Instructions for the task
How does the data below read from its first line through the line containing "decide (r.base ≤"? Print those lines exactly.

════

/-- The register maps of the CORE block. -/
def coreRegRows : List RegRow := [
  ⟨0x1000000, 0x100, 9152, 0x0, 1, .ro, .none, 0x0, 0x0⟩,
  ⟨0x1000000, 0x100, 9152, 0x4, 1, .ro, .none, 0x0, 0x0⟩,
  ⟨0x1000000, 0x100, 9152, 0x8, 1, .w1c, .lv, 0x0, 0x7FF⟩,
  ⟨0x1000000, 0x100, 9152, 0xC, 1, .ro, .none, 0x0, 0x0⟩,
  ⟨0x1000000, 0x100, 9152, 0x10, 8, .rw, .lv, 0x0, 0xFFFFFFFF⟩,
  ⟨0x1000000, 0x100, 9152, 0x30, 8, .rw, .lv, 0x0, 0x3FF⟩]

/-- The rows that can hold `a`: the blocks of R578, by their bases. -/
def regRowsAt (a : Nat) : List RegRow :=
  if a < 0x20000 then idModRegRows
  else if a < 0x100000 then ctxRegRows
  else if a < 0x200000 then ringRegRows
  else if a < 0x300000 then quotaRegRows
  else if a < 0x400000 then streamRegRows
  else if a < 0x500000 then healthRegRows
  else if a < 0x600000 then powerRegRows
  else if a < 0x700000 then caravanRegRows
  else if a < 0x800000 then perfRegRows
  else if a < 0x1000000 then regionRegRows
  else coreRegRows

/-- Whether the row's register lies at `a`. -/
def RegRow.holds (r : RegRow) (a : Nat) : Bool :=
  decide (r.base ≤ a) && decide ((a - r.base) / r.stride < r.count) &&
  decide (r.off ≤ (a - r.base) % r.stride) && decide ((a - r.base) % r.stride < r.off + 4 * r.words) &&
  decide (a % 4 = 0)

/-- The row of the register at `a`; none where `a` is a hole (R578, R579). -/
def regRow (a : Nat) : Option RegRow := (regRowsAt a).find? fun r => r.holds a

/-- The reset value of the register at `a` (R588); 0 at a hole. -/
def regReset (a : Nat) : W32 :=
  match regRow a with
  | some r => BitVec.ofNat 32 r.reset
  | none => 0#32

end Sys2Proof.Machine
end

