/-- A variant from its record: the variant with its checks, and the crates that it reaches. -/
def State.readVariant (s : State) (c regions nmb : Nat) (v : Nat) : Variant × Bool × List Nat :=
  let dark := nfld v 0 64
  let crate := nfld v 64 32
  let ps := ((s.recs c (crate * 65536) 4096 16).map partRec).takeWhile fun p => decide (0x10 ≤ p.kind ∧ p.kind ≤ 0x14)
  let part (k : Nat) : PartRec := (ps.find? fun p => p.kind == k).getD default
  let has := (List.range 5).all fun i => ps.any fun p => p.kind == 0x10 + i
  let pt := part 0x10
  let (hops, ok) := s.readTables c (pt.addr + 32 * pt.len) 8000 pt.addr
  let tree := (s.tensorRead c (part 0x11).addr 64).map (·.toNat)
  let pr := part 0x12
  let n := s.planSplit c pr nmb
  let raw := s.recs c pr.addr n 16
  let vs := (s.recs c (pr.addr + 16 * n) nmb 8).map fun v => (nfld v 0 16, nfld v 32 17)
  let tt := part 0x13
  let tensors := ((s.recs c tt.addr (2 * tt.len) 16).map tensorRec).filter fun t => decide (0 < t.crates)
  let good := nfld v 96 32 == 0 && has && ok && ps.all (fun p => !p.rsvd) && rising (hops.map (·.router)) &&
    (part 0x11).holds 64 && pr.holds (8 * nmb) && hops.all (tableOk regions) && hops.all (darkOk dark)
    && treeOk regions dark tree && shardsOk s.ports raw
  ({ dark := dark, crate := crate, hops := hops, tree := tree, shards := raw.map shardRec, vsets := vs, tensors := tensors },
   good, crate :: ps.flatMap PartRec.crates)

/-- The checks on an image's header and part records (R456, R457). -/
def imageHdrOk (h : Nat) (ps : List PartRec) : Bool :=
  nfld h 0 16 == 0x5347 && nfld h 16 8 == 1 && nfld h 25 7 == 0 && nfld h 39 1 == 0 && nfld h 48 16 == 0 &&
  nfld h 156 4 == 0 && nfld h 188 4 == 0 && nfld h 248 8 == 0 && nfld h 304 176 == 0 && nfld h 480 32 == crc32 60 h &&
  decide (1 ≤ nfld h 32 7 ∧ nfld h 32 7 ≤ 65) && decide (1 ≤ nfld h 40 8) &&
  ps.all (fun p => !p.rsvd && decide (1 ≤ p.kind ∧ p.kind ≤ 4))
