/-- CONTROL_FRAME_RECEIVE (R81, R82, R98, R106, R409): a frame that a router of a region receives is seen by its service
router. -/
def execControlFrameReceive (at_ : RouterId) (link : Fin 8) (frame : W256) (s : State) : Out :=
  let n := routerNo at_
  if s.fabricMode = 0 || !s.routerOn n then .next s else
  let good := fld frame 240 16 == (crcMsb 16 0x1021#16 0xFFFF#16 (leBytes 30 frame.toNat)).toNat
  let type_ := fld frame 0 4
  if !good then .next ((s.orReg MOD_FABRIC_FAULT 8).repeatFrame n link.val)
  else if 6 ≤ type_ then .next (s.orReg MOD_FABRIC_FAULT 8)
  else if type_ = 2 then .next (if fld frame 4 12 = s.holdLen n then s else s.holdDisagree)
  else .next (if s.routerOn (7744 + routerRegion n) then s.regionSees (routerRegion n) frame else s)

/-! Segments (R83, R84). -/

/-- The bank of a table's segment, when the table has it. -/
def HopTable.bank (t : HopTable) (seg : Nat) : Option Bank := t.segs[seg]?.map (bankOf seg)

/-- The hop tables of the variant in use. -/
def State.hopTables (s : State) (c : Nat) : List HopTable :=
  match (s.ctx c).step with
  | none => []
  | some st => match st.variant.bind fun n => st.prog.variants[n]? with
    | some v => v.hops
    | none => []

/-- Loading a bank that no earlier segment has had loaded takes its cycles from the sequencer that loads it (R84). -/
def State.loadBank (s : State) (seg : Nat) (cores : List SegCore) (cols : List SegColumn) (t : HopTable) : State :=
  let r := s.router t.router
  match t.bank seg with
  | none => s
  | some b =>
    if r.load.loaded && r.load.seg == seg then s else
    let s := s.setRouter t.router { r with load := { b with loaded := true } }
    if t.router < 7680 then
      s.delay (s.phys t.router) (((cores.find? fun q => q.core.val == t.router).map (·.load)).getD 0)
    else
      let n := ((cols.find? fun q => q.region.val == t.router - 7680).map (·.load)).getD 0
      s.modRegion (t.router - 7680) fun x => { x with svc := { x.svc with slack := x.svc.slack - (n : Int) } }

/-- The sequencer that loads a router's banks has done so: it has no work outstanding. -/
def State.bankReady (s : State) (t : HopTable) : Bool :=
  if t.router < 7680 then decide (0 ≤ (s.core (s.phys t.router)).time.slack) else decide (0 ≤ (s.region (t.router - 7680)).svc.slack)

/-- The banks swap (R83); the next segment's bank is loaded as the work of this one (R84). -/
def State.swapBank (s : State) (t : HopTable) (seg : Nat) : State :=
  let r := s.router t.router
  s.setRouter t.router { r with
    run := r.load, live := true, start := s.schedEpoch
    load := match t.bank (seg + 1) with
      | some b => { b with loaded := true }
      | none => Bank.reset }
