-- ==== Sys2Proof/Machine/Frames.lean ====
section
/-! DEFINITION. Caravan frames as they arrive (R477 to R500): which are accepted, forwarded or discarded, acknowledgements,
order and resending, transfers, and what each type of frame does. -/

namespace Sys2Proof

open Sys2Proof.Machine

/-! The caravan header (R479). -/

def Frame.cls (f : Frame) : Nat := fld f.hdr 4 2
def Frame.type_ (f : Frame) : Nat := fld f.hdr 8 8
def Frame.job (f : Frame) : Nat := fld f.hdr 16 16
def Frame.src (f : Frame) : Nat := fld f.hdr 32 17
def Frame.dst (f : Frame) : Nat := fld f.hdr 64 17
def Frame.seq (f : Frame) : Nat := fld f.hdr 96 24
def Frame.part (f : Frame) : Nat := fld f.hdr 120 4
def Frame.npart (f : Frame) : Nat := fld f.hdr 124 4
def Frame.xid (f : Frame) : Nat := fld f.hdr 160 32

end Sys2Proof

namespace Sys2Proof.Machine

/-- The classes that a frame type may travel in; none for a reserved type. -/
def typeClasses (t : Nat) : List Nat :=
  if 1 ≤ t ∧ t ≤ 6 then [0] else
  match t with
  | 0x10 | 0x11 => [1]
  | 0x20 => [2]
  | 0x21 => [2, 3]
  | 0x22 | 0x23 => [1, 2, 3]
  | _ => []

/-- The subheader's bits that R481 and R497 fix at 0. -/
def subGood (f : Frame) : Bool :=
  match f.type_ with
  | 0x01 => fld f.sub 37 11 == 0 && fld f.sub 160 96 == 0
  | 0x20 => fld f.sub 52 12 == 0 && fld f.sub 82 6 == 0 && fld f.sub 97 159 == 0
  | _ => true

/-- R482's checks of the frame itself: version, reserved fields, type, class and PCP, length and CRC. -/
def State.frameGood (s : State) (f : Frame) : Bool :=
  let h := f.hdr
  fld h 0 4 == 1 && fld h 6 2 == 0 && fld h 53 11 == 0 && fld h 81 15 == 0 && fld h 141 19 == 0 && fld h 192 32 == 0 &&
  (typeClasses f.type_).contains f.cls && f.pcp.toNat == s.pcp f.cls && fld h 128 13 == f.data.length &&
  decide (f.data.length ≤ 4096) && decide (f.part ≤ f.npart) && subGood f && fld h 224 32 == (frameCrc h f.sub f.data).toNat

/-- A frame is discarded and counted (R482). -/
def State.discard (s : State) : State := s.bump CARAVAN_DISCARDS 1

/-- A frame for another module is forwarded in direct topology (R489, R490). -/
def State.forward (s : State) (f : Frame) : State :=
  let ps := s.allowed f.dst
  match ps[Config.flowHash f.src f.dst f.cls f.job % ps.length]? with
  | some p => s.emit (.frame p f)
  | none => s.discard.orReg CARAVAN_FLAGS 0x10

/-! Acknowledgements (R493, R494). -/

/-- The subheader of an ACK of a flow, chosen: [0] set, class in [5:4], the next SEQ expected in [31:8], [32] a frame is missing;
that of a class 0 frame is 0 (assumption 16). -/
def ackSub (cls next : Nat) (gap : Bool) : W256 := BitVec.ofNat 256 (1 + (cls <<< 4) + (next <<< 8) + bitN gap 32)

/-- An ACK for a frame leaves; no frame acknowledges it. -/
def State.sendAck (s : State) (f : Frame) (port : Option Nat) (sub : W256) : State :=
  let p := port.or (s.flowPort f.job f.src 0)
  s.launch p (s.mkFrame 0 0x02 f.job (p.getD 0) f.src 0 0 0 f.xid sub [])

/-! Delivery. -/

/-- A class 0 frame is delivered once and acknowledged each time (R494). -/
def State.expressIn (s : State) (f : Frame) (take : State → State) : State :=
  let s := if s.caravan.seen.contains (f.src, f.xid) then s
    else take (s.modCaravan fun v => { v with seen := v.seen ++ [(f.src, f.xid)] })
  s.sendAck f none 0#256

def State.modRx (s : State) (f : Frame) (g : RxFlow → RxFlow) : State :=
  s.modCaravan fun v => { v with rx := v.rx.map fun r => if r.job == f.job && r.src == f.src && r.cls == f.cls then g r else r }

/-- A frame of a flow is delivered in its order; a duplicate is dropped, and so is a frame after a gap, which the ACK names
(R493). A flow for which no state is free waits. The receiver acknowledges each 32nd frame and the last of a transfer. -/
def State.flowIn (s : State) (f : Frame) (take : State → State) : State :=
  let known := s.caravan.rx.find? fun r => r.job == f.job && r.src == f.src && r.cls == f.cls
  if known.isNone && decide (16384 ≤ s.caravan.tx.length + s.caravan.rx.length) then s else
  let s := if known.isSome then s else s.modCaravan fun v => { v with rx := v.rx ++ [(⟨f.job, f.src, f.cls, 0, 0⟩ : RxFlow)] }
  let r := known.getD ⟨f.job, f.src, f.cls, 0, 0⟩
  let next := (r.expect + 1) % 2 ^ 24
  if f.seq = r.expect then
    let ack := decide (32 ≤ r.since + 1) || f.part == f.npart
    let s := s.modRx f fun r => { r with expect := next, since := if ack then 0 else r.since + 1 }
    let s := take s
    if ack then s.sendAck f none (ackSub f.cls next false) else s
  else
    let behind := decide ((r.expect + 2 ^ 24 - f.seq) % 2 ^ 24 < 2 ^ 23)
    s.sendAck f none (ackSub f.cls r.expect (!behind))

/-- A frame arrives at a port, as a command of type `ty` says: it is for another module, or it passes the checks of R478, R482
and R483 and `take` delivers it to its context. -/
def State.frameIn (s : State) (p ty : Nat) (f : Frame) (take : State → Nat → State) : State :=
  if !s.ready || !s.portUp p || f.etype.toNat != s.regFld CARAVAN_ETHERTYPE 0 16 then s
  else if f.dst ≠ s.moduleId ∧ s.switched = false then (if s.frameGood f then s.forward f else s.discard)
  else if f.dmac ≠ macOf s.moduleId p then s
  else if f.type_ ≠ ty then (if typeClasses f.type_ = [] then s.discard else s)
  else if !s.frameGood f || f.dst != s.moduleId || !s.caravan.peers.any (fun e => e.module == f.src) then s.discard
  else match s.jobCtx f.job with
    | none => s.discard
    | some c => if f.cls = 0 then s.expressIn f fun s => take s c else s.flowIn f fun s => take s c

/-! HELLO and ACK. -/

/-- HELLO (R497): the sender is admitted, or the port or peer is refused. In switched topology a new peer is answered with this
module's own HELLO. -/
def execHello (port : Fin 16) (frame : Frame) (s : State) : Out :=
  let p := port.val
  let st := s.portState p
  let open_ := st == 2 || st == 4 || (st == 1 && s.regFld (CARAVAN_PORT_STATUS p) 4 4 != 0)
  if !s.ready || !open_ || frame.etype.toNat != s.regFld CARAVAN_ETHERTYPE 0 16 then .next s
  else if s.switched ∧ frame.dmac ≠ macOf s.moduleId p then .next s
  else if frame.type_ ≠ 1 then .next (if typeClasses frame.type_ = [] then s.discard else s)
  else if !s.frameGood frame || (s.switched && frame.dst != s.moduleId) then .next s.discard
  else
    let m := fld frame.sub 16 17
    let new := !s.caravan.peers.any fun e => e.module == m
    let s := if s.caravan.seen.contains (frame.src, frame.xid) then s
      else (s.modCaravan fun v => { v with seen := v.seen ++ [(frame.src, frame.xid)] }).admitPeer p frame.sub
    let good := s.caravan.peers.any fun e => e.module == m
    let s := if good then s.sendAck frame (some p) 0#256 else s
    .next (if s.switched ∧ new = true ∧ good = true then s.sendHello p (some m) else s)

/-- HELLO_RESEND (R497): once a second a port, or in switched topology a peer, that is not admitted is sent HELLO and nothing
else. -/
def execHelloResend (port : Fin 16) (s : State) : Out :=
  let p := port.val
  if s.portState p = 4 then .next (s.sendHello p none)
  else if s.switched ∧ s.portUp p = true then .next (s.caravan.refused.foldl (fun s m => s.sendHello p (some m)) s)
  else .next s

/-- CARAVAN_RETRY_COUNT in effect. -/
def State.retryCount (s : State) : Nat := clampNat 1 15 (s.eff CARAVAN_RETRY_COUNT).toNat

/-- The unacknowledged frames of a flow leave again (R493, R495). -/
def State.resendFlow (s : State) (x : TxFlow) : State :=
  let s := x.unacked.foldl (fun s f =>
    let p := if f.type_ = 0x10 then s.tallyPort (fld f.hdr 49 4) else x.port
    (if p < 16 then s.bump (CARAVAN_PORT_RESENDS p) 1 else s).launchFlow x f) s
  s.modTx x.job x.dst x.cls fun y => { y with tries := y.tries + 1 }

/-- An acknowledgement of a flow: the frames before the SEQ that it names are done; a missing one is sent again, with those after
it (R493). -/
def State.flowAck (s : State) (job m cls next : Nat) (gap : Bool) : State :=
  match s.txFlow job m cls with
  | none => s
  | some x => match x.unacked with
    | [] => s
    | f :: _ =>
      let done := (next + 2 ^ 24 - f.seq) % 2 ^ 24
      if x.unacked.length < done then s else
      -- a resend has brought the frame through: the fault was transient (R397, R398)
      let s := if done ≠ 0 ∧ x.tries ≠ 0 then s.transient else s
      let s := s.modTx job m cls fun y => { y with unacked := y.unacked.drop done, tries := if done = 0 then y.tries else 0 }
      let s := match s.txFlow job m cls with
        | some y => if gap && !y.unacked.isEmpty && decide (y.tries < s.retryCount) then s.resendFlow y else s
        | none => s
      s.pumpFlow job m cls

════

Response box
/-- The register maps of the CORE block. -/
def coreRegRows : List RegRow := [
  ⟨0x1000000, 0x100, 9152, 0x0, 1, .ro, .none, 0x0, 0x0⟩,
  ⟨0x1000000, 0x100, 9152, 0x4, 1, .ro, .none, 0x0, 0x0⟩,
  ⟨0x1000000, 0x100, 9152, 0x8, 1, .w1c, .lv, 0x0, 0x7FF⟩,
  ⟨0x1000000, 0x100, 9152, 0xC, 1, .ro, .none, 0x0, 0x0⟩,
  ⟨0x1000000, 0x100, 9152, 0x10, 8, .rw, .lv, 0x0, 0xFFFFFFFF⟩,
  ⟨0x1000000, 0x100, 9152, 0x30, 8, .rw, .lv, 0x0, 0x3FF⟩]

/-- The rows that can hold `a`: the blocks of R578, by their bases. -/
def regRowsAt (a : Nat) : List RegRow :=
  if a < 0x20000 then idModRegRows
  else if a < 0x100000 then ctxRegRows
  else if a < 0x200000 then ringRegRows
  else if a < 0x300000 then quotaRegRows
  else if a < 0x400000 then streamRegRows
  else if a < 0x500000 then healthRegRows
  else if a < 0x600000 then powerRegRows
  else if a < 0x700000 then caravanRegRows
  else if a < 0x800000 then perfRegRows
  else if a < 0x1000000 then regionRegRows
  else coreRegRows

/-- Whether the row's register lies at `a`. -/
def RegRow.holds (r : RegRow) (a : Nat) : Bool :=
  decide (r.base ≤ a) && decide ((a - r.base) / r.stride < r.count) &&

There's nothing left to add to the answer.